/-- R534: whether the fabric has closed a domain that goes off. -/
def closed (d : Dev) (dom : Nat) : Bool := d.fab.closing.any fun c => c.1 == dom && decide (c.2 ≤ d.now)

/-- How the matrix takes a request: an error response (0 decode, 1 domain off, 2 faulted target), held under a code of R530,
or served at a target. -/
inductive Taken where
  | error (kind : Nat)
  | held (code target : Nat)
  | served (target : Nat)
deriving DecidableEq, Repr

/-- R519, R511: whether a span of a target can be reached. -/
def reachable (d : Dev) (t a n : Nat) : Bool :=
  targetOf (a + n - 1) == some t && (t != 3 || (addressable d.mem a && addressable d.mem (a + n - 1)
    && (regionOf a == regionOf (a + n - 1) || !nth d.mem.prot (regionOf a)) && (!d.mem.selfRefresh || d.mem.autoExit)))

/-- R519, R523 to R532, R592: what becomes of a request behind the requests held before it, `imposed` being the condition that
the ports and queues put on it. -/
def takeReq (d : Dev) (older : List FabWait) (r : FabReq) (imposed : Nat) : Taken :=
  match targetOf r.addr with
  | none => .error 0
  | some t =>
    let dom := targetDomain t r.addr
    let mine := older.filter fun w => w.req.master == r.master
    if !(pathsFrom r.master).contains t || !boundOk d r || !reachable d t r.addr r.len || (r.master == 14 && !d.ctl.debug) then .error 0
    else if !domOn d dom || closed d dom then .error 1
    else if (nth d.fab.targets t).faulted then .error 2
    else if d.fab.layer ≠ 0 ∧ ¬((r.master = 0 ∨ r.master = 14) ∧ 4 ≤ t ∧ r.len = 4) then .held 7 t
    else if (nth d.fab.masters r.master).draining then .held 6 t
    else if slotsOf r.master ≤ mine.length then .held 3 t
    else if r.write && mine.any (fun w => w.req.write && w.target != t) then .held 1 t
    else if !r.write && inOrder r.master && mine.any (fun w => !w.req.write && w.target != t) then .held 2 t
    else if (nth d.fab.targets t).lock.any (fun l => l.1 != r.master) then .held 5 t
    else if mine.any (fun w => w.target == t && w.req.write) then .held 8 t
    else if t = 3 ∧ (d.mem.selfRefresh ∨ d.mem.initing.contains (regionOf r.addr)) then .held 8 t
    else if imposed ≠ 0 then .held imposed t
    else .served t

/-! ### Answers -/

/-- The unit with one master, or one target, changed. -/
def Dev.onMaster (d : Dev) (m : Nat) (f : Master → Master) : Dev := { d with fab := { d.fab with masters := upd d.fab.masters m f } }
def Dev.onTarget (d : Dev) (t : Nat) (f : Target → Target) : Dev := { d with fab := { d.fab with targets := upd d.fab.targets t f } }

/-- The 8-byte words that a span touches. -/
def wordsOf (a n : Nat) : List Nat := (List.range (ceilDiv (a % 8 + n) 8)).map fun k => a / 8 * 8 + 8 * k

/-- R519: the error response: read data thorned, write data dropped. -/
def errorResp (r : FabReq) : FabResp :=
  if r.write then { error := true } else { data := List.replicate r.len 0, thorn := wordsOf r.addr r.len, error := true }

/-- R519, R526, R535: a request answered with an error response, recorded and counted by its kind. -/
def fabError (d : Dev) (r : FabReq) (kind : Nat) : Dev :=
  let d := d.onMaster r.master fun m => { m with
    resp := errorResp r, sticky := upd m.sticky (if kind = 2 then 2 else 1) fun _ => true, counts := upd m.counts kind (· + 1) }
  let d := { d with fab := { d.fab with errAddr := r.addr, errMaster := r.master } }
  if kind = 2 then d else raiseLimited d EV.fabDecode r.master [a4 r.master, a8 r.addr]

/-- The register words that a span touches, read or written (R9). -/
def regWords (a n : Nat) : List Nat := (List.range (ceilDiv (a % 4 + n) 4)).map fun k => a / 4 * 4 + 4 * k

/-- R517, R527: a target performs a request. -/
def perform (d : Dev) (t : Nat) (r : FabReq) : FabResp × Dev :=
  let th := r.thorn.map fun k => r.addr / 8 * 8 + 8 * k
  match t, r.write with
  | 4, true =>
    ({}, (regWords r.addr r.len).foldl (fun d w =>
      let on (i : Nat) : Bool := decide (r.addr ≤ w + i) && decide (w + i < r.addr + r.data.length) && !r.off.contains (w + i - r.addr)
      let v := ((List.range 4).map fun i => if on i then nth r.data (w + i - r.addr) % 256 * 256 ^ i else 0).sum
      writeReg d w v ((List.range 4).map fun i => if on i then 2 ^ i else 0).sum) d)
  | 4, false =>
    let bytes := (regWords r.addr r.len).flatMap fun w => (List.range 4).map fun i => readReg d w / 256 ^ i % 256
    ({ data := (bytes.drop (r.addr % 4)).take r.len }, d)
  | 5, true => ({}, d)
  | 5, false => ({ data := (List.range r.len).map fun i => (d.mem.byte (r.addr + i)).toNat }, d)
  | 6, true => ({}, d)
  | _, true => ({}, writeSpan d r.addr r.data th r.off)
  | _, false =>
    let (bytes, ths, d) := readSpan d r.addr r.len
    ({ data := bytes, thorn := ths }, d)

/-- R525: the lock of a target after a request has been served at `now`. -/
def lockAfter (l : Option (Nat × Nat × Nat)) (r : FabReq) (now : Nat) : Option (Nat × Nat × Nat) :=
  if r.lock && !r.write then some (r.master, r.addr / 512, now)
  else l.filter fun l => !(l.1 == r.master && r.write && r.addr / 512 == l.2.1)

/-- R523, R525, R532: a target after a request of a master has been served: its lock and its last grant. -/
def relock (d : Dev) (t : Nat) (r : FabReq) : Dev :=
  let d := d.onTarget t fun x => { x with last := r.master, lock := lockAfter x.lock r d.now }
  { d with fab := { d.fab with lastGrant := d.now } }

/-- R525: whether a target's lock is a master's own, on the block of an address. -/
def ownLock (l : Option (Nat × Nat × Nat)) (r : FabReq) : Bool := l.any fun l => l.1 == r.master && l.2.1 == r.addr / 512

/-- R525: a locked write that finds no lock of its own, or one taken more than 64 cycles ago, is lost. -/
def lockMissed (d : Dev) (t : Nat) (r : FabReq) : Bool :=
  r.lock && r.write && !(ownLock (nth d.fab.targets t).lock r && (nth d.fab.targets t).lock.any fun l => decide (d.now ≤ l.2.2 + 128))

________________________

● TASK TO COMPLETE: The lines to return are those in the entries above that hold "touches".

● SOLUTION TO THIS TASK:
/-- The 8-byte words that a span touches. -/
/-- The register words that a span touches, read or written (R9). -/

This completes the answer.